-- ==== Sys2Proof/Laws/FramePower.lean ====
section
/-!
SUPPORT. Frames of domains, power, I3C, boot, telemetry, health, service: one lemma per operation and command, which parts of the state it can change.
-/

set_option linter.all false
namespace Sys2Proof.Machine

/-! ## Machine/Domains.lean -/

theorem State.remapLanes_within : ∀ (s : State) a1, Within 16386 s (State.remapLanes s a1) := by
  intro s a1
  unfold State.remapLanes
  repeat' first
    | with_reducible exact Within.refl _ _
    | assumption
    | ((with_reducible apply State.setF_step); rfl)
    | ((with_reducible apply State.setEngine_step); rfl)
    | ((with_reducible apply Within.stepEach); intro _ _)
    | split
    | extract_lets
    | with_reducible intro _
    | with_reducible show Within _ _ (ite _ _ _)
    | ((with_reducible show Within _ _ (id _)); exact Within.refl _ _)
    | dsimp +zetaDelta only

theorem State.remapLanes_step {a1 : _} {m : Nat} {r s : State} (c : 16386 &&& m = 16386) (h : Within m r s) :
    Within m r (State.remapLanes s a1) := Within.step (State.remapLanes_within s a1) c h

theorem State.domainEvent_within : ∀ (s : State) a1 a2, Within 939524100 s (State.domainEvent s a1 a2) := by
  intro s a1 a2
  unfold State.domainEvent
  repeat' first
    | with_reducible exact Within.refl _ _
    | assumption
    | ((with_reducible apply State.raise_step); rfl)
    | ((with_reducible apply Within.stepEach); intro _ _)
    | split
    | extract_lets
    | with_reducible intro _
    | with_reducible show Within _ _ (ite _ _ _)
    | ((with_reducible show Within _ _ (id _)); exact Within.refl _ _)
    | dsimp +zetaDelta only

theorem State.domainEvent_step {a1 : _} {a2 : _} {m : Nat} {r s : State} (c : 939524100 &&& m = 939524100) (h : Within m r s) :
    Within m r (State.domainEvent s a1 a2) := Within.step (State.domainEvent_within s a1 a2) c h

theorem State.opDone_within : ∀ (s : State) a1, Within 940572676 s (State.opDone s a1) := by
  intro s a1
  unfold State.opDone
  repeat' first
    | with_reducible exact Within.refl _ _
    | assumption
    | ((with_reducible apply State.domainEvent_step); rfl)
    | ((with_reducible apply State.endMaint_step); rfl)
    | ((with_reducible apply State.raise_step); rfl)
    | ((with_reducible apply Within.stepEach); intro _ _)
    | split
    | extract_lets
    | with_reducible intro _
    | with_reducible show Within _ _ (ite _ _ _)
    | ((with_reducible show Within _ _ (id _)); exact Within.refl _ _)
    | dsimp +zetaDelta only

theorem State.opDone_step {a1 : _} {m : Nat} {r s : State} (c : 940572676 &&& m = 940572676) (h : Within m r s) :
    Within m r (State.opDone s a1) := Within.step (State.opDone_within s a1) c h

theorem State.noteDomain_within : ∀ (s : State) a1, Within 8388608 s (State.noteDomain s a1) := by
  intro s a1
  unfold State.noteDomain
  repeat' first
    | with_reducible exact Within.refl _ _
    | assumption
    | ((with_reducible apply Within.stepEach); intro _ _)
    | split
    | extract_lets
    | ((fail_if_success with_reducible apply Within.upd_pending); (with_reducible apply Within.upd_tel); rfl)
    | with_reducible intro _
    | with_reducible show Within _ _ (ite _ _ _)
    | ((with_reducible show Within _ _ (id _)); exact Within.refl _ _)
    | dsimp +zetaDelta only
    | ((fail_if_success with_reducible apply Within.upd_pending); (with_reducible apply Within.upd_tel); rfl)

theorem State.noteDomain_step {a1 : _} {m : Nat} {r s : State} (c : 8388608 &&& m = 8388608) (h : Within m r s) :
    Within m r (State.noteDomain s a1) := Within.step (State.noteDomain_within s a1) c h

theorem State.forgetPeers_within : ∀ (s : State), Within 2564 s (State.forgetPeers s) := by
  intro s
  unfold State.forgetPeers
  repeat' first
    | with_reducible exact Within.refl _ _
    | assumption
    | ((with_reducible apply State.accountPlanes_step); rfl)
    | ((with_reducible apply Within.stepEach); intro _ _)
    | split
    | extract_lets
    | ((fail_if_success with_reducible apply Within.upd_pending); (with_reducible apply Within.upd_peers); rfl)
    | with_reducible intro _
    | with_reducible show Within _ _ (ite _ _ _)
    | ((with_reducible show Within _ _ (id _)); exact Within.refl _ _)
    | dsimp +zetaDelta only
    | ((fail_if_success with_reducible apply Within.upd_pending); (with_reducible apply Within.upd_peers); rfl)

theorem State.forgetPeers_step  {m : Nat} {r s : State} (c : 2564 &&& m = 2564) (h : Within m r s) :
    Within m r (State.forgetPeers s) := Within.step (State.forgetPeers_within s) c h

theorem State.portsLost_within : ∀ (s : State) a1, Within 4194768 s (State.portsLost s a1) := by
  intro s a1
  unfold State.portsLost
  repeat' first
    | with_reducible exact Within.refl _ _
    | assumption
    | ((with_reducible apply Within.stepEach); intro _ _)
    | split
    | extract_lets
    | ((fail_if_success with_reducible apply Within.upd_pending); (with_reducible apply Within.upd_dp_sched_ports_links_macs); rfl)
    | with_reducible intro _
    | with_reducible show Within _ _ (ite _ _ _)
    | ((with_reducible show Within _ _ (id _)); exact Within.refl _ _)
    | dsimp +zetaDelta only
    | ((fail_if_success with_reducible apply Within.upd_pending); (with_reducible apply Within.upd_dp_sched_ports_links_macs); rfl)

theorem State.portsLost_step {a1 : _} {m : Nat} {r s : State} (c : 4194768 &&& m = 4194768) (h : Within m r s) :
    Within m r (State.portsLost s a1) := Within.step (State.portsLost_within s a1) c h

theorem State.coreLost_within : ∀ (s : State), Within 8304 s (State.coreLost s) := by
  intro s
  unfold State.coreLost
  repeat' first
    | with_reducible exact Within.refl _ _
    | assumption
    | ((with_reducible apply Within.stepEach); intro _ _)
    | split
    | extract_lets
    | ((fail_if_success with_reducible apply Within.upd_pending); (with_reducible apply Within.upd_dp_tab_sched_canvas); rfl)
    | with_reducible intro _
    | with_reducible show Within _ _ (ite _ _ _)
    | ((with_reducible show Within _ _ (id _)); exact Within.refl _ _)
    | dsimp +zetaDelta only
    | ((fail_if_success with_reducible apply Within.upd_pending); (with_reducible apply Within.upd_dp_tab_sched_canvas); rfl)

theorem State.coreLost_step  {m : Nat} {r s : State} (c : 8304 &&& m = 8304) (h : Within m r s) :
    Within m r (State.coreLost s) := Within.step (State.coreLost_within s) c h

theorem State.resetDomain_within : ∀ (s : State) a1, Within 6 s (State.resetDomain s a1) := by
  intro s a1
  unfold State.resetDomain
  repeat' first
    | with_reducible exact Within.refl _ _
    | assumption
    | ((with_reducible apply Within.stepEach); intro _ _)
    | split
    | extract_lets
    | ((fail_if_success with_reducible apply Within.upd_pending); (with_reducible apply Within.upd_regs_cnt); rfl)
    | with_reducible intro _
    | with_reducible show Within _ _ (ite _ _ _)
    | ((with_reducible show Within _ _ (id _)); exact Within.refl _ _)
    | dsimp +zetaDelta only
    | ((fail_if_success with_reducible apply Within.upd_pending); (with_reducible apply Within.upd_regs_cnt); rfl)

theorem State.resetDomain_step {a1 : _} {m : Nat} {r s : State} (c : 6 &&& m = 6) (h : Within m r s) :
    Within m r (State.resetDomain s a1) := Within.step (State.resetDomain_within s a1) c h

theorem State.hbmLost_within : ∀ (s : State) a1, Within 9530695702 s (State.hbmLost s a1) := by
  intro s a1
  unfold State.hbmLost
  repeat' first
    | with_reducible exact Within.refl _ _
    | assumption
    | ((with_reducible apply State.canvasDieLost_step); rfl)
    | ((with_reducible apply State.homeLost_step); rfl)
    | ((with_reducible apply State.endMaint_step); rfl)
    | ((with_reducible apply State.resetDomain_step); rfl)
    | ((with_reducible apply State.pagesLost_step); rfl)
    | ((with_reducible apply State.setStack_step); rfl)
    | ((with_reducible apply State.stackTo_step); rfl)
    | ((with_reducible apply Within.stepEach); intro _ _)
    | split
    | extract_lets
    | ((fail_if_success with_reducible apply Within.upd_pending); (with_reducible apply Within.upd_homes_mem); rfl)
    | with_reducible intro _
    | with_reducible show Within _ _ (ite _ _ _)
    | ((with_reducible show Within _ _ (id _)); exact Within.refl _ _)
    | dsimp +zetaDelta only
    | ((fail_if_success with_reducible apply Within.upd_pending); (with_reducible apply Within.upd_homes_mem); rfl)

theorem State.hbmLost_step {a1 : _} {m : Nat} {r s : State} (c : 9530695702 &&& m = 9530695702) (h : Within m r s) :
    Within m r (State.hbmLost s a1) := Within.step (State.hbmLost_within s a1) c h

theorem State.dropRings_within : ∀ (s : State) a1, Within 16384 s (State.dropRings s a1) := by
  intro s a1
  unfold State.dropRings
  repeat' first
    | with_reducible exact Within.refl _ _
    | assumption
    | ((with_reducible apply State.setEngine_step); rfl)
    | ((with_reducible apply Within.stepEach); intro _ _)
    | split
    | extract_lets
    | ((fail_if_success with_reducible apply Within.upd_pending); (with_reducible apply Within.upd_pal); rfl)
    | with_reducible intro _
    | with_reducible show Within _ _ (ite _ _ _)
    | ((with_reducible show Within _ _ (id _)); exact Within.refl _ _)
    | dsimp +zetaDelta only
    | ((fail_if_success with_reducible apply Within.upd_pending); (with_reducible apply Within.upd_pal); rfl)

theorem State.dropRings_step {a1 : _} {m : Nat} {r s : State} (c : 16384 &&& m = 16384) (h : Within m r s) :
    Within m r (State.dropRings s a1) := Within.step (State.dropRings_within s a1) c h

------------

Restate exactly each line of the data from the one bearing "Within m r (State.hbmLost" to the end, and add nothing.

(Answer for this exercise)
    Within m r (State.hbmLost s a1) := Within.step (State.hbmLost_within s a1) c h

theorem State.dropRings_within : ∀ (s : State) a1, Within 16384 s (State.dropRings s a1) := by
  intro s a1
  unfold State.dropRings
  repeat' first
    | with_reducible exact Within.refl _ _
    | assumption
    | ((with_reducible apply State.setEngine_step); rfl)
    | ((with_reducible apply Within.stepEach); intro _ _)
    | split
    | extract_lets
    | ((fail_if_success with_reducible apply Within.upd_pending); (with_reducible apply Within.upd_pal); rfl)
    | with_reducible intro _
    | with_reducible show Within _ _ (ite _ _ _)
    | ((with_reducible show Within _ _ (id _)); exact Within.refl _ _)
    | dsimp +zetaDelta only
    | ((fail_if_success with_reducible apply Within.upd_pending); (with_reducible apply Within.upd_pal); rfl)

theorem State.dropRings_step {a1 : _} {m : Nat} {r s : State} (c : 16384 &&& m = 16384) (h : Within m r s) :
    Within m r (State.dropRings s a1) := Within.step (State.dropRings_within s a1) c h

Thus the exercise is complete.